Eventually, the armchair can be made from some indestructible material—sheltering you even from meteorites and providing you with food and everything. Then, you’ll be able to choose to potentially forget that you’re in a simulation for years. But to do that elegantly, we’ll really need to build the Effective Utopia—the direct democratic simulated multiverse.
It was my three-years-in-the-making thought experiment: what is the best thing we can build if we’re not limited by compute or physics? Because in a simulated world, we can have magic and things. Everyone can own an Eiffel Tower, and he/she will be the only owner. So we can have mutually exclusive things—because we can have many worlds.
While our physical Earth has perfect ecology, no global warming, animals are happy and you can always return there. It also lets us give our astronauts the experience of Earth while on a spaceship.
---
The way the Effective Utopia (or Rational Utopia) works would take too much space to describe. I shared some of it in my articles. But I think it’s fun. There will be no need in currency, but maybe there will be a “barter system” there.
Basically, imagine all the worlds—from the worst dystopia to the best utopia (the Effective Utopia is a subset of all possible worlds/giant geometric shapes that people ever decided to visit or where they were born). Our current world is probably somewhere right in the middle. Now imagine that some human agent was born in in a bit of a dystopia (a below-average world), at some point got the “multiversal powers” to gradually recall and forget the whole multiverse (if he/she wants), and now deeply wants to relive his/her somewhat dystopia, feels nostalgic.
The thing is—if your world is above average, you’ll easily find many people who will democratically choose to relive it with you. But if your world is below average (a bit of a dystopia), then you’ll probably have to barter. You’ll have to agree to help another person relive his/her below-average world, so he/she will help you relive yours.

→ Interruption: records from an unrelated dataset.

/-! ## One step: Parts 3 and 4 of 95_test_vectors.md -/

-- T-DRW-13
theorem test_cls : ends (run { regs [(15#4, 0x55#8)] with fb := setPixel (setPixel clearPixels 0 0 true) 31 63 true } 0x00E0)
    (fun t => !getPixel t.fb 0 0 && !getPixel t.fb 31 63 && getV t 15#4 == 0x55#8 && t.pc == 0x202#16) = true := by decide
-- T-CTL-7
theorem test_ret : ends (run { State.reset with pc := 0x300#16, sp := 1, stack := State.reset.stack.set 0 0x202#16 } 0x00EE)
    (fun t => t.pc == 0x202#16 && t.sp == 0 && t.stack[0] == 0x202#16) = true := by decide
-- T-CTL-8
theorem test_ret_empty : fails (run State.reset 0x00EE) .stackUnderflow = true := by decide
-- T-CTL-1
theorem test_jp : ends (run State.reset 0x1234) (fun t => t.pc == 0x234#16) = true := by decide
-- T-CTL-5
theorem test_call : ends (run { State.reset with sp := 15 } 0x2300)
    (fun t => t.pc == 0x300#16 && t.sp == 16 && t.stack[15] == 0x202#16) = true := by decide
-- T-CTL-6
theorem test_call_full : fails (run { State.reset with sp := 16 } 0x2300) .stackOverflow = true := by decide
-- T-CTL-9, T-CTL-10
theorem test_seImm : ends (run (regs [(3#4, 0x42#8)]) 0x3342) (fun t => t.pc == 0x204#16) = true := by decide
theorem test_seImm_differs : ends (run (regs [(3#4, 0x41#8)]) 0x3342) (fun t => t.pc == 0x202#16) = true := by decide
-- T-CTL-11, T-CTL-12
theorem test_sneImm : ends (run (regs [(3#4, 0x42#8)]) 0x4342) (fun t => t.pc == 0x202#16) = true := by decide
theorem test_sneImm_differs : ends (run (regs [(3#4, 0x42#8)]) 0x4300) (fun t => t.pc == 0x204#16) = true := by decide
-- T-CTL-13, T-CTL-14
theorem test_seReg : ends (run (regs [(1#4, 0x07#8), (2#4, 0x07#8)]) 0x5120) (fun t => t.pc == 0x204#16) = true := by decide
theorem test_seReg_differs : ends (run (regs [(1#4, 0x07#8), (2#4, 0x08#8)]) 0x5120) (fun t => t.pc == 0x202#16) = true := by
  decide
-- T-CTL-16, T-CTL-18
theorem test_sneReg : ends (run (regs [(1#4, 0x07#8), (2#4, 0x08#8)]) 0x9120) (fun t => t.pc == 0x204#16) = true := by decide
theorem test_sneReg_same : ends (run (regs [(1#4, 0x99#8)]) 0x9110) (fun t => t.pc == 0x202#16) = true := by decide
-- T-CTL-20
theorem test_jpV0 : ends (run (regs [(0#4, 0xFF#8)]) 0xBFFF)
    (fun t => t.pc == 0x10FE#16 && fails (step t) (.memoryOutOfBounds 0x10FE#16)) = true := by decide
-- T-ALU-1
theorem test_ldImm : ends (run State.reset 0x6AFF) (fun t => getV t 10#4 == 0xFF#8 && t.pc == 0x202#16) = true := by decide
-- T-ALU-3, T-ALU-5
theorem test_addImm : ends (run (regs [(2#4, 0xF0#8), (15#4, 0x55#8)]) 0x7220)
    (fun t => getV t 2#4 == 0x10#8 && getV t 15#4 == 0x55#8) = true := by decide
theorem test_addImm_vf : ends (run (regs [(15#4, 0xFF#8)]) 0x7F01) (fun t => getV t 15#4 == 0x00#8) = true := by decide
-- T-ALU-6 to T-ALU-9
theorem test_ldReg : ends (run (regs [(1#4, 0x3C#8)]) 0x8010) (fun t => getV t 0#4 == 0x3C#8) = true := by decide
theorem test_orReg : ends (run (regs [(0#4, 0x0F#8), (1#4, 0xF0#8), (15#4, 0x55#8)]) 0x8011)
    (fun t => getV t 0#4 == 0xFF#8 && getV t 15#4 == 0x55#8) = true := by decide
theorem test_andReg : ends (run (regs [(0#4, 0x3C#8), (1#4, 0x0F#8), (15#4, 0x55#8)]) 0x8012)
    (fun t => getV t 0#4 == 0x0C#8 && getV t 15#4 == 0x55#8) = true := by decide
theorem test_xorReg : ends (run (regs [(0#4, 0xFF#8), (1#4, 0x0F#8), (15#4, 0x55#8)]) 0x8013)
    (fun t => getV t 0#4 == 0xF0#8 && getV t 15#4 == 0x55#8) = true := by decide
-- T-ALU-13, T-ALU-16
theorem test_addReg : ends (run (regs [(0#4, 0x80#8), (1#4, 0x7F#8), (15#4, 0x01#8)]) 0x8014)
    (fun t => getV t 0#4 == 0xFF#8 && getV t 15#4 == 0x00#8) = true := by decide
theorem test_addReg_vf : ends (run (regs [(1#4, 0x01#8), (15#4, 0xFF#8)]) 0x8F14) (fun t => getV t 15#4 == 0x01#8) = true := by
  decide
-- T-ALU-23, T-ALU-29
theorem test_subReg_equal : ends (run (regs [(0#4, 0x07#8), (1#4, 0x07#8), (15#4, 0x01#8)]) 0x8015)
    (fun t => getV t 0#4 == 0x00#8 && getV t 15#4 == 0x00#8) = true := by decide
theorem test_subReg_vf : ends (run (regs [(0#4, 0x05#8), (15#4, 0x02#8)]) 0x80F5)
    (fun t => getV t 0#4 == 0x03#8 && getV t 15#4 == 0x01#8) = true := by decide
-- T-ALU-34, T-ALU-38
theorem test_shr : ends (run (regs [(0#4, 0x03#8), (1#4, 0xAA#8)]) 0x8016)
    (fun t => getV t 0#4 == 0x01#8 && getV t 15#4 == 0x01#8 && getV t 1#4 == 0xAA#8) = true := by decide
theorem test_shr_vf : ends (run (regs [(15#4, 0x02#8)]) 0x8F16) (fun t => getV t 15#4 == 0x00#8) = true := by decide
-- T-ALU-31, T-ALU-33
theorem test_subnReg : ends (run (regs [(0#4, 0x05#8), (1#4, 0x03#8), (15#4, 0x01#8)]) 0x8017)
    (fun t => getV t 0#4 == 0xFE#8 && getV t 15#4 == 0x00#8) = true := by decide
theorem test_subnReg_vf : ends (run (regs [(1#4, 0x09#8), (15#4, 0x02#8)]) 0x8F17) (fun t => getV t 15#4 == 0x01#8) = true := by
  decide
-- T-ALU-39, T-ALU-43
theorem test_shl : ends (run (regs [(0#4, 0x81#8), (1#4, 0xAA#8)]) 0x801E)
    (fun t => getV t 0#4 == 0x02#8 && getV t 15#4 == 0x01#8 && getV t 1#4 == 0xAA#8) = true := by decide
theorem test_shl_vf : ends (run (regs [(15#4, 0x7F#8)]) 0x8F1E) (fun t => getV t 15#4 == 0x00#8) = true := by decide
-- T-ALU-44: the random byte of the step is 0xA7
theorem test_rnd : getV (rndWith 0xA7#8 3#4 0x0F#8 State.reset) 3#4 = 0x07#8 := by decide
theorem test_rnd_step : ends (run State.reset 0xC30F) (fun t => t.draws == 1 && t.pc == 0x202#16) = true := by decide
-- T-MEM-1
theorem test_ldI : ends (run State.reset 0xA2F0) (fun t => t.i == 0x2F0#16) = true := by decide
-- T-MEM-4, T-MEM-5
theorem test_addI_wraps : ends (run { regs [(2#4, 0x01#8), (15#4, 0x55#8)] with i := 0xFFFF#16 } 0xF21E)
    (fun t => t.i == 0x0000#16 && getV t 15#4 == 0x55#8) = true := by decide
theorem test_addI_vf : ends (run { regs [(15#4, 0x02#8)] with i := 0x100#16 } 0xFF1E) (fun t => t.i == 0x102#16) = true := by
  decide
-- T-MEM-6, T-MEM-8
theorem test_ldF : ends (run (regs [(0#4, 0x0A#8)]) 0xF029) (fun t => t.i == 0x32#16) = true := by decide
theorem test_ldF_unmasked : ends (run (regs [(0#4, 0xFF#8)]) 0xF029) (fun t => t.i == 0x4FB#16) = true := by decide
-- T-MEM-14, T-MEM-15
theorem test_ldB : ends (run { regs [(5#4, 0x7B#8)] with i := 0xFFD#16 } 0xF533)
    (fun t => memRead t.mem 0xFFD == 0x01#8 && memRead t.mem 0xFFE == 0x02#8 && memRead t.mem 0xFFF == 0x03#8) = true := by
  decide
theorem test_ldB_end : fails (run { regs [(5#4, 0x7B#8)] with i := 0xFFE#16 } 0xF533) (.memoryOutOfBounds 0x1000#16) = true := by
  decide
-- T-MEM-18, T-MEM-22
theorem test_storeRegs : ends (run { regs [(0#4, 1#8), (1#4, 2#8), (2#4, 3#8), (3#4, 4#8), (4#4, 5#8)] with i := 0x500#16 } 0xF355)
    (fun t => memRead t.mem 0x500 == 1#8 && memRead t.mem 0x503 == 4#8 && memRead t.mem 0x504 == 0#8 && t.i == 0x500#16) = true := by
  decide
theorem test_storeRegs_end : fails (run { regs [(0#4, 1#8)] with i := 0xFFFF#16 } 0xF355) (.memoryOutOfBounds 0xFFFF#16) = true := by
  decide
-- T-MEM-24, T-MEM-27
theorem test_loadRegs : ends (run { bytesAt (regs [(4#4, 0x99#8)]) 0x500 [1#8, 2#8, 3#8, 4#8, 5#8] with i := 0x500#16 } 0xF365)
    (fun t => getV t 0#4 == 1#8 && getV t 3#4 == 4#8 && getV t 4#4 == 0x99#8 && t.i == 0x500#16) = true := by decide
theorem test_loadRegs_end : fails (run { State.reset with i := 0xFFF#16 } 0xF165) (.memoryOutOfBounds 0x1000#16) = true := by
  decide
-- T-DRW-3, T-DRW-7
theorem test_drw : ends (run { bytesAt State.reset 0x300 [0xC0#8] with i := 0x300#16, fb := setPixel clearPixels 0 0 true } 0xD011)
    (fun t => !getPixel t.fb 0 0 && getPixel t.fb 0 1 && !getPixel t.fb 0 2 && getV t 15#4 == 1#8) = true := by decide
theorem test_drw_wraps : ends (run { bytesAt (regs [(0#4, 0xFF#8), (1#4, 0xFF#8)]) 0x300 [0xC0#8] with i := 0x300#16 } 0xD011)
    (fun t => getPixel t.fb 31 63 && getPixel t.fb 31 0 && !getPixel t.fb 31 1 && getV t 15#4 == 0#8) = true := by decide
-- T-KEY-3, T-KEY-2
theorem test_skp : ends (run (setKey (regs [(2#4, 0x1A#8)]) 10#4 true) 0xE29E) (fun t => t.pc == 0x204#16) = true := by decide
theorem test_skp_up : ends (run (regs [(2#4, 0x05#8)]) 0xE29E) (fun t => t.pc == 0x202#16) = true := by decide
-- T-KEY-4, T-KEY-6
theorem test_sknp : ends (run (regs [(2#4, 0x05#8)]) 0xE2A1) (fun t => t.pc == 0x204#16) = true := by decide
theorem test_sknp_down : ends (run (setKey (regs [(2#4, 0xF5#8)]) 5#4 true) 0xE2A1) (fun t => t.pc == 0x202#16) = true := by
  decide
-- T-KEY-9, T-KEY-7
theorem test_ldVxK : ends (run (setKey (setKey (regs [(5#4, 0x99#8)]) 9#4 true) 3#4 true) 0xF50A)
    (fun t => getV t 5#4 == 0x03#8 && t.pc == 0x202#16) = true := by decide
theorem test_ldVxK_waits : ends (run (regs [(5#4, 0x99#8)]) 0xF50A)
    (fun t => decide (t = (regs [(5#4, 0x99#8)]).withFetchWord 16 0xF50A)) = true := by decide
-- T-TMR-1, T-TMR-2, T-TMR-3
theorem test_ldVxDt : ends (run { State.reset with dt := 0x2A#8, st := 0x07#8 } 0xF307) (fun t => getV t 3#4 == 0x2A#8) = true := by
  decide
theorem test_ldDtVx : ends (run (regs [(3#4, 0x3C#8)]) 0xF315) (fun t => t.dt == 0x3C#8 && t.st == 0#8) = true := by decide
theorem test_ldStVx : ends (run (regs [(3#4, 0x05#8)]) 0xF318) (fun t => t.st == 0x05#8 && t.dt == 0#8) = true := by decide
-- T-ERR-1, T-ERR-9, T-ERR-10, T-ERR-11
theorem test_unknown_opcode : fails (run State.reset 0x0FFF) (.unknownOpcode 0x0FFF#16) = true := by decide
theorem test_fetch_split : fails (step { bytesAt State.reset 0xFFF [0x0F#8] with pc := 0xFFF#16 }) (.memoryOutOfBounds 0x1000#16) = true := by
  decide
theorem test_fetch_above : fails (step { State.reset with pc := 0x1000#16 }) (.memoryOutOfBounds 0x1000#16) = true := by decide
theorem test_fetch_last : ends (run { State.reset with pc := 0xFFE#16 } 0x6011) (fun t => t.pc == 0x1000#16) = true := by decide
-- T-HOST-4, T-HOST-5
theorem test_tick : (tickTimers { State.reset with dt := 255#8, st := 1#8 }).dt = 254#8 ∧
    (tickTimers { State.reset with dt := 0#8, st := 200#8 }).st = 199#8 ∧ (tickTimers State.reset).dt = 0#8 := by decide
-- T-RST-1
theorem test_reset_image : ((created 0 [0x60#8, 0x05#8, 0x61#8, 0x03#8, 0x80#8, 0x14#8]).mem =
    [(0x200, 0x60#8), (0x201, 0x05#8), (0x202, 0x61#8), (0x203, 0x03#8), (0x204, 0x80#8), (0x205, 0x14#8)]) := by decide
-- T-RST-4
theorem test_reset_empty : fails (step State.reset) (.unknownOpcode 0x0000#16) = true := by decide
-- R178
theorem test_codes : faultCode (.memoryOutOfBounds 0x1000#16) = 3 ∧ faultPayload (.unknownOpcode 0x0FFF#16) = 0x0FFF#16 := by decide

/-! ## Witnesses: for each statement with hypotheses, something that meets them all -/

theorem witness_EncodeOfDecode : decodeWord 0x8BC6#16 = .ok (.shr 11#4 12#4) ∧ decodeWord 0xFF65#16 = .ok (.loadRegs 15#4) := by
  decide
theorem witness_DecoderFollowsOpcodeTable : decodeWord 0x801E#16 = .ok (.shl 0#4 1#4) ∧
    OpcodeRow.mk "SHL_Vx" 0x800E#16 0xF00F#16 ∈ opcodeTable ∧
    OpcodeRow.selects ⟨"SHL_Vx", 0x800E#16, 0xF00F#16⟩ 0x801E#16 = true := by decide
theorem witness_UnknownWordsByClass :
    decodeWord 0x00EF#16 = .error (.unknownOpcode 0x00EF#16) ∧ decodeWord 0x5001#16 = .error (.unknownOpcode 0x5001#16) ∧
    decodeWord 0x8008#16 = .error (.unknownOpcode 0x8008#16) ∧ decodeWord 0x900F#16 = .error (.unknownOpcode 0x900F#16) ∧
    decodeWord 0xE09F#16 = .error (.unknownOpcode 0xE09F#16) ∧ decodeWord 0xF008#16 = .error (.unknownOpcode 0xF008#16) := by
  decide
theorem witness_DecoderFieldsOfEveryWord :
    fetchWord { bytesAt State.reset 0xFFE [0xAB#8, 0xCD#8] with pc := 0xFFE#16 } = .ok 0xABCD#16 := rfl
theorem witness_FetchBigEndianOrOutOfBounds :
    ({ State.reset with pc := 4094#16 } : State).pc.toNat ≤ 4094 ∧ ({ State.reset with pc := 4095#16 } : State).pc.toNat = 4095 ∧
    4095 < ({ State.reset with pc := 4096#16 } : State).pc.toNat := by decide

/-- A state about to run the word at the last fetchable address. -/
def atEnd (w : Nat) : State := ({ State.reset with pc := 0xFFE#16 } : State).withFetchWord 16 w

Our guy can just look at his world of birth in some frozen long-exposure photo-like (but in 3d) way (with the ability to focus on a particular moment, or see the lives of everyone he cared about all at once, by using his multiversal recalling/forgetting powers) but if he really wants to return to this somewhat dystopia and forget that he has multiversal powers (because with the powers, it’s not a dystopia), then he’ll maybe have to barter a bit. Or maybe they won’t need to barter, because there is probably another way:
There is a way for some brave explorers who want it, to go even to the most hellish dystopia and never feel pain for more than an infinitesimally small moment (some adults sometimes choose to go explore gray zones—no one knows are they dystopias or utopias, so they go check). It really does sound crazy, because I had to cram a whole book into a comment and we’re discussing the very final and perpetual state of intelligent existence (but of course any human can choose to permanently freeze and become the static shape, to die in the multiverse, if he/she really wants). I don’t want to claim I have it all 100% figured out and I think people should gradually and democratically decide how it will work, not some AGI agents doing it instead of us or forever preventing us from realizing all our dreams in some local maxima of permanent premature rules/unfreedoms.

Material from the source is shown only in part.